Most people that have yb kits sell them for you to race or keep as breeders that you can fly.
Dave


----------



## Pigeonfriends (Jan 19, 2012)

Thanks! are they cheaper then normal?


----------



## Crazy Pete (Nov 13, 2008)

Normaly yes as they have not proved thier worth, if you buy the same bird after it has bred a winner it would coast a lot more.
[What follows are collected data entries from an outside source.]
-- ==== Sys2Proof/Proofs/Ptp.lean ====
section
/-! PROOF. The PTP slave: the MAC it runs on, the messages it takes and sends, the path delay (R254, R257). -/
namespace Sys2Proof.Machine

section
variable {s : State} {n : Nat}

theorem ptpOn_iff : s.ptpOn n = true ↔ s.ethUp n = true ∧ s.ptpMac = some n := by
  simp only [State.ptpOn, Bool.and_eq_true, beq_iff_eq]

theorem ptpTakes_iff {udp : Bool} {domain : Nat} :
    s.ptpTakes n udp domain = true ↔ s.ptpOn n = true ∧ udp = s.flag F.TIME_PTP_UDP ∧ domain = s.f F.TIME_PTP_DOMAIN := by
  simp only [State.ptpTakes, Bool.and_eq_true, beq_iff_eq, and_assoc]

theorem ptpMac_first (hsrc : s.f F.TIME_CTRL_SRC = 1) : s.ptpMac = some 0 := by simp only [State.ptpMac, hsrc]

theorem ptpMac_second (hsrc : s.f F.TIME_CTRL_SRC = 2) : s.ptpMac = some 1 := by simp only [State.ptpMac, hsrc]

theorem ptpMac_auto (hsrc : s.f F.TIME_CTRL_SRC = 4) : s.ptpMac = if s.isMaster then some s.autoMac else none := by
  simp only [State.ptpMac, hsrc]

/-- Over IEEE 802.3 the messages of the peer delay have a destination of their own (the layout is PRESUMED, log 87). -/
theorem ptpSend_ethernet {kind flags ctl seq : Nat} {body m : List Byte}
    (hm : m = leBytes 1 kind ++ leBytes 1 0x12 ++ beBytes 2 (34 + body.length) ++ leBytes 1 (s.f F.TIME_PTP_DOMAIN) ++
      leBytes 1 0 ++ beBytes 2 flags ++ beBytes 12 0 ++ ptpPort ++ beBytes 2 seq ++ leBytes 1 ctl ++ leBytes 1 0x7F ++ body)
    (hudp : s.flag F.TIME_PTP_UDP = false) :
    s.ptpSend n kind flags ctl seq body =
      s.emit (.eth n) (s.ethHead n (if kind != 1 then 0x0E0000C28001 else 0x000000191B01) 0x88F7 ++ m) := by
  subst hm
  exact congrArg (s.emit (.eth n)) (if_neg (Bool.eq_false_iff.1 hudp))

end

/-! Messages received (R254). -/

section
variable {n : Fin 2} {udp mine : Bool} {domain : BitVec 8} {seq : BitVec 16} {origin : BitVec 64} {ago : BitVec 32}
  {s : State} (htakes : s.ptpTakes n udp domain.toNat = true)
include htakes

theorem exec_ptpSyncRx_twoStep :
    exec (.ptpSyncRx ⟨n, udp⟩ domain seq true origin ago) s =
      .next (s.modPtp (fun p => { p with syncSeq := seq.toNat, syncWait := true, t2 := s.rxTs n ago.toNat })) :=
  congrArg Host.Outcome.next (if_neg (by simp [htakes]))

theorem exec_ptpSyncRx_oneStep :
    exec (.ptpSyncRx ⟨n, udp⟩ domain seq false origin ago) s =
      .next (s.ptpSynced n origin.toNat (s.rxTs n ago.toNat)) :=
  congrArg Host.Outcome.next (if_neg (by simp [htakes]))

theorem exec_ptpFollowUpRx_sync (hwait : s.time.ptp.syncWait = true) (hseq : s.time.ptp.syncSeq = seq.toNat) :
    exec (.ptpFollowUpRx ⟨n, udp, mine⟩ domain seq false origin) s =
      .next (s.ptpSynced n origin.toNat s.time.ptp.t2) :=
  congrArg Host.Outcome.next ((if_neg (by simp [htakes])).trans
    ((if_neg Bool.false_ne_true).trans (if_pos (by simp [hwait, hseq]))))

theorem exec_ptpFollowUpRx_peer (hmine : mine = true) (hwait : s.time.ptp.pWait = true)
    (hseq : s.time.ptp.reqSeq = seq.toNat) (hp2p : s.flag F.TIME_PTP_P2P = true) :
    exec (.ptpFollowUpRx ⟨n, udp, mine⟩ domain seq true origin) s =
      .next (s.modPtp (fun p => { p with pWait := false, delay := ((p.pRx - p.t3) - ((origin.toNat : Int) - p.pReq)) / 2 })) :=
  congrArg Host.Outcome.next ((if_neg (by simp [htakes])).trans
    ((if_pos rfl).trans (if_pos (by simp [hmine, hwait, hseq, hp2p]))))

theorem exec_ptpPdelayReqRx_answered {port : BitVec 80} {sent : BitVec 32} (hp2p : s.flag F.TIME_PTP_P2P = true) :
    exec (.ptpPdelayReqRx ⟨n, udp, port⟩ domain seq ago sent) s =
      .next ((s.ptpSend n 3 0x0200 5 seq.toNat (ptpTime (s.rxTs n ago.toNat) ++ beBytes 10 port.toNat)).ptpSend n 0x0A 0 5
        seq.toNat (ptpTime (s.txTs n sent.toNat) ++ beBytes 10 port.toNat)) :=
  congrArg Host.Outcome.next (if_neg (by simp [htakes, hp2p]))

section
variable {received : BitVec 64} (hmine : mine = true) (hwait : s.time.ptp.reqWait = true)
  (hseq : s.time.ptp.reqSeq = seq.toNat)
include hmine hwait hseq

theorem exec_ptpDelayRespRx_measures (hp2p : s.flag F.TIME_PTP_P2P = false) :
    exec (.ptpDelayRespRx ⟨n, udp, mine⟩ domain seq received) s =
      .next (s.modPtp (fun p =>
        { p with reqWait := false, delay := (p.msd + ((received.toNat : Int) - p.t3)) / 2 })) :=
  congrArg Host.Outcome.next (if_neg (by simp [htakes, hmine, hp2p, hwait, hseq]))

/-- The answer to a Pdelay_Req: the delay is known at once, or a Follow_Up brings the peer's transmit time. -/
theorem exec_ptpPdelayRespRx_mine {twoStep : Bool} {reqRx : BitVec 64} (hp2p : s.flag F.TIME_PTP_P2P = true) :
    exec (.ptpPdelayRespRx ⟨n, udp, mine⟩ domain seq twoStep reqRx ago) s =
      .next (if twoStep then s.modPtp (fun p =>
          { p with reqWait := false, pWait := true, pReq := reqRx.toNat, pRx := s.rxTs n ago.toNat })
        else s.modPtp (fun p =>
          { p with reqWait := false, delay := ((s.rxTs n ago.toNat - p.t3) - (reqRx.toNat : Int)) / 2 })) :=
  congrArg Host.Outcome.next (if_neg (by simp [htakes, hmine, hp2p, hwait, hseq]))

end

end

end Sys2Proof.Machine
end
If you are looking for a yb kit I would look to ace in the hole, he has good birds at a reasonable price.
Dave


----------



## APF_LOFT (Aug 9, 2010)

Pigeonfriends said:


> does it stand for young bird kits? what does it do and what do people use them for?
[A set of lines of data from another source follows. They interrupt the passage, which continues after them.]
-- ==== Sys2Proof/Proofs/LedRows.lean ====
section
/-! PROOF. The matrix (R343 to R346), conflicts of ownership and GPIO edges (R481, R483), and the rows of chapter 13. -/
namespace Sys2Proof.Machine

/-! LED_LMX_CTRL.EN (R343): the matrix is switched on when no sink of it has a group and each can be claimed. -/

section
variable {s : State}

theorem lmxEn_same {en : Bool} (hsame : en = s.flag F.LED_LMX_CTRL_EN) : s.lmxEn en = s.setF F.LED_LMX_CTRL_ENERR 0 :=
  if_pos hsame

section
variable (hoff : s.flag F.LED_LMX_CTRL_EN = false) (hfree : (List.range 16).find? (fun i => (s.ledGroup (16 + i)).isSome) = none)
include hoff hfree

theorem lmxEn_claims (hclaim : lmxIds.find? (fun id => !s.claimable 3 id) = none) :
    s.lmxEn true =
      forBelow 16 (((lmxIds.foldl (fun t id => t.setOwner id 3) s).setFlag F.LED_LMX_CTRL_EN true).setF F.LED_LMX_CTRL_ENERR 0)
        (fun i t => t.ledOff (16 + i)) := by
  simp only [State.lmxEn, hoff, hfree, hclaim, Bool.true_eq_false, if_true, if_false]

theorem lmxEn_refused {id : Nat} (hclaim : lmxIds.find? (fun id => !s.claimable 3 id) = some id) :
    s.lmxEn true = (s.setF F.LED_LMX_CTRL_ENERR 1).conflict id 3 0 := by
  simp only [State.lmxEn, hoff, hfree, hclaim, Bool.true_eq_false, if_true, if_false]

end

theorem lmxEn_releases (hon : s.flag F.LED_LMX_CTRL_EN = true)
    (hown : (List.range 256).any (fun i => s.owner (resId 5 i) != 0) = false) :
    s.lmxEn false = ((s.releaseAll 3 lmxIds).setFlag F.LED_LMX_CTRL_EN false).setF F.LED_LMX_CTRL_ENERR 0 :=
  (if_neg (by simp [hon])).trans ((if_neg Bool.false_ne_true).trans (if_neg (by simp [hown])))

section
variable {who : Who} {r q : Nat} {v : Word}

theorem lmxLvl_own (hown : (List.range 4).find? (fun k => s.owner (resId 5 (16 * r + 4 * q + k)) != 0) = none) :
    s.lmxLvl who r q v = s.setReg (A.LED_LMX_LVL r q) v := by
  simp only [State.lmxLvl, hown]

theorem lmxLvl_foreign {k : Nat}
    (hown : (List.range 4).find? (fun k => s.owner (resId 5 (16 * r + 4 * q + k)) != 0) = some k) :
    s.lmxLvl who r q v = (s.conflict (resId 5 (16 * r + 4 * q + k)) (whoOwner who) 1).busErr who := by
  simp only [State.lmxLvl, hown]
  exact ownedWrite_foreign (by simpa using List.find?_some hown)

end

/-! The scan (R344 to R346). -/

section
variable (hruns : s.lmxRuns = true)
include hruns

theorem exec_lmxFrameStart_runs {lvl : Tbl Nat}
    (hlvl : lvl = ((List.range 256).map (fun i =>
      (i, s.f ⟨A.LED_LMX_LVL (i / 16) (i % 16 / 4), 8 * (i % 4) + 7, 8 * (i % 4)⟩))).filter (fun x => x.2 != 0)) :
    exec .lmxFrameStart s =
      .next (forBelow 16 { s with led := { s.led with lvl := lvl, row := 0 } } (fun c t =>
        { t with led := { t.led with col := tblSet t.led.col c (⟨bits (t.f (F.LED_LMX_COL_CUR c)) 12 12,
          min 4095 (t.ledEff (t.f (F.LED_LMX_COL_CUR c) % 4096) (t.f (F.LED_LMX_COL_CURVE c))),
          bits (t.f (F.LED_LMX_COL_CUR c)) 12 12 != (tblGet t.led.col c).range⟩ : LmxCol) } })) := by
  subst hlvl
  exact congrArg Host.Outcome.next (if_neg (by simp [hruns]))

theorem exec_lmxRowSlot_turn {r : Fin 16} {mv : BitVec 256} {below : BitVec 16} (hrow : s.led.row = r.val) :
    exec (.lmxRowSlot r ⟨mv, below⟩) s =
      .next (forBelow 16 { s with led := { s.led with row := r.val + 1 } } (fun c t =>
        t.lmxElem r c (mv.extractLsb' (16 * c) 16).toNat (below.getLsbD c))) :=
  congrArg Host.Outcome.next (if_neg (by simp [hruns, hrow]))

theorem exec_lmxRowOvercurrent_runs : exec .lmxRowOvercurrent s = .next ((s.setF F.LED_LMX_CTRL_FAULT 1).raise 1416) :=
  congrArg Host.Outcome.next (if_neg (by simp [hruns]))

end

theorem exec_gpioEdge_new {n : Fin 32} {level : Bool} {t : State} (hnew : s.fbit F.GPIO_IN_IN n ≠ level)
    (ht : t = s.setFbit F.GPIO_IN_IN n level) :
    exec (.gpioEdge n level) s =
      .next (if (level && bit (s.f (F.GPIO_N_CFG_EDGE n)) 0) || (!level && bit (s.f (F.GPIO_N_CFG_EDGE n)) 1)
        then t.raise (1472 + n.val) else t) := by
  subst ht
  exact congrArg Host.Outcome.next (if_neg hnew)

/-! A refused act (R481): recorded while no other is, and counted. -/

section
variable {id rq path : Nat}

theorem conflict_first (hnone : s.flag F.PINOWN_CONF_INFO_VALID = false) :
    s.conflict id rq path = ((((((s.setF F.PINOWN_CONF_RES_RES id).setF F.PINOWN_CONF_INFO_REQ rq).setF
      F.PINOWN_CONF_INFO_HOLDER (s.owner id)).setF F.PINOWN_CONF_INFO_PATH path).setF F.PINOWN_CONF_INFO_VALID 1).incF
      F.PINOWN_CONFCNT_COUNT 1).raise 1456 := by
  simp only [State.conflict, hnone, Bool.false_eq_true, if_false]

theorem conflict_later (hheld : s.flag F.PINOWN_CONF_INFO_VALID = true) :
    s.conflict id rq path = (s.incF F.PINOWN_CONFCNT_COUNT 1).raise 1456 := by
  simp only [State.conflict, hheld, if_true]

end

end

/-- Settles O32, row by row: the requests and registers of the sinks, the period, the checks, the groups, the matrix, PINOWN and
the GPIO channels. Where the rules leave a point open, the clauses rest on the model's choices: log 199 (a written current is
cut to 13 bits), 110 (a group CLEAR needs ownership, a refused matrix enable sets ENERR) and 137 (FB_EN = 0 clears FBCODE and HRLOW). -/
theorem ledAndOwnershipCommandsActAsTheTablesSay : Obligations.LedAndOwnershipCommandsActAsTheTablesSay := by
  unfold Obligations.LedAndOwnershipCommandsActAsTheTablesSay
  refine ⟨?set, ?on, ?off, ?cmd, ?cmdForeign, ?maskRefused, ?mask, ?groupClear, ?lmxSame, ?lmxClaims, ?lmxRefused, ?lmxReleases,
    ?lmxClear, ?level, ?levelForeign, ?periodIdle, ?periodRange, ?periodPwm, ?eff, ?checkIdle, ?check, ?streak, ?headroomOff,
    ?headroomUp, ?least, ?headroomNone, ?curves, ?curve, ?overtemp, ?recover, ?frame, ?slot, ?elem, ?overcurrent, ?qres, ?gpio,
    ?gpioForeign, ?edge, ?conflictFirst, ?conflictLater⟩
  case set =>
    exact fun r s x s1 n cur h hl hn hcur hlt hbits hown =>
      exec_of_body rfl h (ledSet_accepted hl hn hcur hlt hbits hown)
  case on =>
    rintro who _ s hok rfl
    exact congrArg Host.Outcome.next (regDo_ok hok)
  case off =>
    rintro who _ s hok rfl
    exact congrArg Host.Outcome.next (regDo_ok hok)
  case cmd => exact fun who n cur duty s hok hown => congrArg Host.Outcome.next ((regDo_ok hok).trans (ownedWrite_own hown))
  case cmdForeign =>
    exact fun who n cur duty s hok hown => congrArg Host.Outcome.next ((regDo_ok hok).trans (ownedWrite_foreign hown))
  case maskRefused => exact fun who g mask s hok hbad => congrArg Host.Outcome.next ((regDo_ok hok).trans (if_pos hbad))
  case mask =>
    exact fun who g mask s hok hgood =>
      congrArg Host.Outcome.next ((regDo_ok hok).trans (if_neg (fun hbad => Bool.false_ne_true (hgood.symm.trans hbad))))
  case groupClear => exact fun who g s hok hown => congrArg Host.Outcome.next ((regDo_ok hok).trans (ownedWrite_own hown))
  case lmxSame => exact fun who en s hok hsame => congrArg Host.Outcome.next ((regDo_ok hok).trans (lmxEn_same hsame))
  case lmxClaims =>
    rintro who _ s hok rfl hoff hfree hclaim
    exact congrArg Host.Outcome.next ((regDo_ok hok).trans (lmxEn_claims hoff hfree hclaim))
  case lmxRefused =>
    rintro who _ s id hok rfl hoff hfree hclaim
    exact congrArg Host.Outcome.next ((regDo_ok hok).trans (lmxEn_refused hoff hfree hclaim))
  case lmxReleases =>
    rintro who _ s hok rfl hon hown
    exact congrArg Host.Outcome.next ((regDo_ok hok).trans (lmxEn_releases hon hown))
  case lmxClear => exact fun who s hok => congrArg Host.Outcome.next (regDo_ok hok)
  case level => exact fun who r q value s hok hown => congrArg Host.Outcome.next ((regDo_ok hok).trans (lmxLvl_own hown))
  case levelForeign =>
    exact fun who r q value s k hok hown => congrArg Host.Outcome.next ((regDo_ok hok).trans (lmxLvl_foreign hown))
  case periodIdle => exact fun n s hidle => congrArg Host.Outcome.next (ledPeriod_idle hidle)
  case periodRange =>
    exact fun n s e t d hen hcool hsink he ht hd hrange =>
      congrArg Host.Outcome.next (ledPeriod_newRange hen hcool hsink he ht hd hrange)
  case periodPwm =>
    exact fun n s e t d a hen hcool hsink he ht hd hrange hpos hlt hfree ha =>
      congrArg Host.Outcome.next (ledPeriod_pwm hen hcool hsink he ht hd hrange hpos hlt hfree ha)
  case eff => exact fun s code c => ⟨ledEff_none s code, ledEff_curve⟩
  case checkIdle => exact fun n mv low drop s hidle => congrArg Host.Outcome.next (ledCheck_idle hidle)
  case check =>
    exact fun n mv low drop s t o h u hlit hlong hsink hen ht hduty hcode hsupply ho hh hu homet hhmet =>
      congrArg Host.Outcome.next (ledCheck_counts hlit hlong hsink hen ht hduty hcode hsupply ho hh hu homet hhmet)
  case streak => exact fun x old => ⟨rfl, rfl, streakFlag_set, streakFlag_clears, streakFlag_keeps⟩
  case headroomOff => exact fun v vlow s t => exec_ledHeadroomUpdate_off
  case headroomUp => exact fun v vlow s t q ht hen hq hhr hmax => exec_ledHeadroomUpdate_up ht hen hq hhr hmax
  case least => exact fun s mv => ⟨rfl, rfl⟩
  case headroomNone => exact fun v vlow s t => exec_ledHeadroomUpdate_unmeasured
  case curves => exact fun s => rfl
  case curve => exact fun s c t => ledCurve_valid
  case overtemp => exact fun s => rfl
  case recover => exact fun s => rfl
  case frame => exact fun s lvl hruns hlvl => exec_lmxFrameStart_runs hruns hlvl
  case slot => exact fun r mv below s hruns hrow => exec_lmxRowSlot_turn hruns hrow
  case elem => exact fun s r c mv lo hdark => if_pos hdark
  case overcurrent => exact fun s => exec_lmxRowOvercurrent_runs
  case qres => exact fun who res s hok => congrArg Host.Outcome.next (regDo_ok hok)
  case gpio => exact fun who n out s hok hown => congrArg Host.Outcome.next ((regDo_ok hok).trans (ownedWrite_own hown))
  case gpioForeign =>
    exact fun who n out s hok hown => congrArg Host.Outcome.next ((regDo_ok hok).trans (ownedWrite_foreign hown))
  case edge => exact fun n level s t => exec_gpioEdge_new
  case conflictFirst => exact fun s id rq path => conflict_first
  case conflictLater => exact fun s id rq path => conflict_later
what are you looking for tippler, roller or racer?


----------



## Pigeonfriends (Jan 19, 2012)

APF_LOFT said:


> what are you looking for tippler, roller or racer?


racers, and maybe tipplers, but im more interested in racers.


----------



## g-pigeon (Aug 24, 2010)

i would recommend ace in the hole as well. good prices and more importantly good quality birds


----------



## g-pigeon (Aug 24, 2010)

all my birds are from ace, sfl, and hill family loft.

i only had 6 racers last year from ace. and i was competing against a lot of birds. i did ok in the races but that was my first year racing. i only lost 2 birds and one came back injured and died that night. but he had the determination to make it back.
another was taken by a hawk while i was loft flying.
considering all the mistakes i made last year i was very happy with my results.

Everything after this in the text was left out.